=== AIM OF THE TASK ===
From the entries below, count the lines holding the word "bytes" and give nothing but the number.

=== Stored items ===
_ _ _ _ _
-- ==== Sys2Proof/Tests/Slice0.lean ====
section
/-! SUPPORT. Tests: words written out from the spec's encodings, one check per well-formedness test, single steps, and a
witness for the hypotheses of every statement. Expected results are the spec's vectors (95_test_vectors.md) or hand
calculation from the rule named. -/

namespace Sys2Proof.Tests
open Sys2Proof.Machine

/-! Decoding, bytes written out from formats M9, C4, C6, C8, A5, E6, E8 (R51, R54, R55) and the vectors of 95. -/

/-- Vectors E1 to E3: C4 is lead, 4, opcode, checksum. -/
theorem test_decode_c4 :
    decode Cfg.standard .outbound [0x5A, 0x04, 0x02, 0x60] = .ok .softReset ∧
    decode Cfg.standard .outbound [0x5A, 0x04, 0x10, 0x6E] = .ok .hardReset ∧
    decode Cfg.standard .outbound [0x5A, 0x04, 0x11, 0x6F] = .ok .saveSettings := by decide

/-- C6 and C8: the parameter's low byte first (R56). -/
theorem test_decode_c6_c8 :
    decode Cfg.standard .outbound [0x5A, 0x06, 0x03, 0x34, 0x12, 0xA9] = .ok (.setFrameRate 0x1234) ∧
    decode Cfg.standard .outbound [0x5A, 0x08, 0x06, 0x78, 0x56, 0x34, 0x12, 0x7C] = .ok (.setBaudRate 0x12345678) := by
  decide

/-- M9, vector F2: distance FF FF, strength 32 00, temperature code C8 08. -/
theorem test_decode_m9 :
    decode Cfg.standard .measurement [0x59, 0x59, 0xFF, 0xFF, 0x32, 0x00, 0xC8, 0x08, 0xB2]
      = .ok (.meas 0xFFFF 0x0032 0x08C8 0xB2) := by decide

/-- A5: the replies of G8, told apart by the context and not by their bytes (R59). -/
theorem test_decode_a5 :
    decode Cfg.standard (.reply .softReset) [0x5A, 0x05, 0x02, 0x01, 0x62] = .ok (.softResetReply [0x02, 0x01] 0x62) ∧
    decode Cfg.standard (.reply .hardReset) [0x5A, 0x05, 0x10, 0x00, 0x6F] = .ok (.hardResetReply [0x10, 0x00] 0x6F) ∧
    decode Cfg.standard (.reply .saveSettings) [0x5A, 0x05, 0x11, 0x00, 0x70] = .ok (.saveSettingsReply [0x11, 0x00] 0x70) ∧
    decode Cfg.standard (.reply .hardReset) [0x5A, 0x05, 0x11, 0x00, 0x70] = .ok (.hardResetReply [0x11, 0x00] 0x70) := by
  decide

/-- E6 and E8: the echo of the command frame (R55). -/
theorem test_decode_e6_e8 :
    decode Cfg.standard (.reply .setFrameRate) [0x5A, 0x06, 0x03, 0x0A, 0x00, 0x6D]
      = .ok (.setFrameRateReply [0x03, 0x0A, 0x00] 0x6D) ∧
    decode Cfg.standard (.reply .setBaudRate) [0x5A, 0x08, 0x06, 0x00, 0xC2, 0x01, 0x00, 0x2B]
      = .ok (.setBaudRateReply [0x06, 0x00, 0xC2, 0x01, 0x00] 0x2B) := by decide

/-- R57's illegal patterns are rejected by name. -/
theorem test_decode_rejects :
    decode Cfg.standard .outbound [0x5A, 0x04, 0x02] = .error .wrongLength ∧
    decode Cfg.standard .outbound [0x5B, 0x04, 0x02, 0x61] = .error .wrongLead ∧
    decode Cfg.standard .outbound [0x5A, 0x05, 0x02, 0x61] = .error .wrongLengthByte ∧
    decode Cfg.standard .outbound [0x5A, 0x05, 0x02, 0x00, 0x61] = .error .wrongLength ∧
    decode Cfg.standard .outbound [0x5A, 0x04, 0x7F, 0xDD] = .error .unknownOpcode ∧
    decode Cfg.standard .outbound [0x5A, 0x04, 0x02, 0x61] = .error .wrongChecksum ∧
    decode Cfg.standard .measurement [0x59, 0x00, 0x64, 0x00, 0xE8, 0x03, 0x00, 0x08, 0x09] = .error .wrongHeader ∧
    decode Cfg.standard .measurement [0x59, 0x59, 0x64, 0x00, 0xE8, 0x03, 0x00, 0x08] = .error .wrongLength ∧
    decode Cfg.standard (.reply .softReset) [0x59, 0x05, 0x02, 0x00, 0x60] = .error .wrongLead ∧
    decode Cfg.standard (.reply .softReset) [0x5A, 0x06, 0x02, 0x00, 0x62] = .error .wrongLengthByte ∧
    decode Cfg.standard (.reply .softReset) [0x5A, 0x06, 0x03, 0x64, 0x00, 0xC7] = .error .wrongLength := by decide

/-- The encoder on the same words: vectors E9 (p = 0x1234) and E14 (p = 0x12345678), and F1. -/
theorem test_encode :
    encode Cfg.standard (.setFrameRate 0x1234) = [0x5A, 0x06, 0x03, 0x34, 0x12, 0xA9] ∧
    encode Cfg.standard (.setBaudRate 0x12345678) = [0x5A, 0x08, 0x06, 0x78, 0x56, 0x34, 0x12, 0x7C] ∧
    encode Cfg.standard (.meas 100 1000 0x0800 0x09) = [0x59, 0x59, 0x64, 0x00, 0xE8, 0x03, 0x00, 0x08, 0x09] := by decide

/-- The table interface: the `fixed` members of spec/opcode_table.json with every free bit 0, byte 0 most significant. -/
theorem test_table_words :
    decodeTableWord 72 0x595900000000000000 = some (.meas 0 0 0 0) ∧
    decodeTableWord 32 0x5A040260 = some .softReset ∧
    decodeTableWord 32 0x5A04106E = some .hardReset ∧
    decodeTableWord 32 0x5A04116F = some .saveSettings ∧
    decodeTableWord 48 0x5A0603000000 = some (.setFrameRate 0) ∧
    decodeTableWord 64 0x5A08060000000000 = some (.setBaudRate 0) ∧
    decodeTableWord 40 0x5A05000000 = some (.softResetReply [0, 0] 0) ∧
    decodeTableWord 40 0x5A05100070 = some (.hardResetReply [0x10, 0] 0x70) ∧
    decodeTableWord 40 0x5A05110171 = some (.saveSettingsReply [0x11, 1] 0x71) ∧
    decodeTableWord 48 0x5A0600000000 = some (.setFrameRateReply [0, 0, 0] 0) ∧
    decodeTableWord 64 0x5A08000000000000 = some (.setBaudRateReply [0, 0, 0, 0, 0] 0) := by decide

/-! Well-formedness: an ill-formed term for each check. -/

/-- A table that breaks R30: SOFT_RESET one byte too long. -/
def brokenTable : Cfg :=
  { Cfg.standard with table := { CmdTable.standard with softReset := ⟨0x02, 5, 5, 3, true⟩ } }

/-- R55: a reply body that is no `f[2..L-2]` of its row's length. -/
theorem test_ill_formed_instructions :
    (Instr.softResetReply [0x02] 0).wellFormed Cfg.standard = false ∧
    (Instr.setBaudRateReply [0x06, 0, 0, 0, 0, 0] 0).wellFormed Cfg.standard = false ∧
    (Instr.setBaudRateReply [0x06, 0, 0, 0, 0] 0).wellFormed Cfg.standard = true := by decide

/-- R30, one broken row for each check, and the two boundaries that meet it. -/
theorem test_ill_formed_rows :
    (Descriptor.wf ⟨⟨0x02, 5, 5, 3, true⟩, 0⟩ 3) = false ∧
    (Descriptor.wf ⟨⟨0x03, 6, 6, 2, false⟩, 2⟩ 3) = false ∧
    (Descriptor.wf ⟨⟨0x03, 6, 2, 3, false⟩, 2⟩ 3) = false ∧
    (Descriptor.wf ⟨⟨0x03, 6, 10, 3, false⟩, 2⟩ 3) = false ∧
    (Descriptor.wf ⟨⟨0x02, 4, 4, 3, true⟩, 0⟩ 3) = false ∧
    (Descriptor.wf ⟨⟨0x02, 4, 5, 3, true⟩, 0⟩ 3) = true ∧
    (Descriptor.wf ⟨⟨0x03, 6, 3, 3, false⟩, 2⟩ 3) = true := by decide

/-- A table that R30 admits and R10 makes a parameter: reset rows with one opcode byte and no flag, a set-rate row with one. -/
def unusualTable : Cfg :=
  { Cfg.standard with table :=
    { CmdTable.standard with
      softReset := ⟨0x10, 4, 5, 3, false⟩, hardReset := ⟨0x10, 4, 3, 3, false⟩, setFrameRate := ⟨0x03, 6, 6, 3, true⟩ } }

theorem test_tables : brokenTable.wf = false ∧ unusualTable.wf = true ∧ unusualTable.opcodesDistinct = false ∧
    Cfg.standard.wf = true ∧ Cfg.standard.opcodesDistinct = true := by decide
_ _ _ _ _
=== YOUR RESPONSE ===
2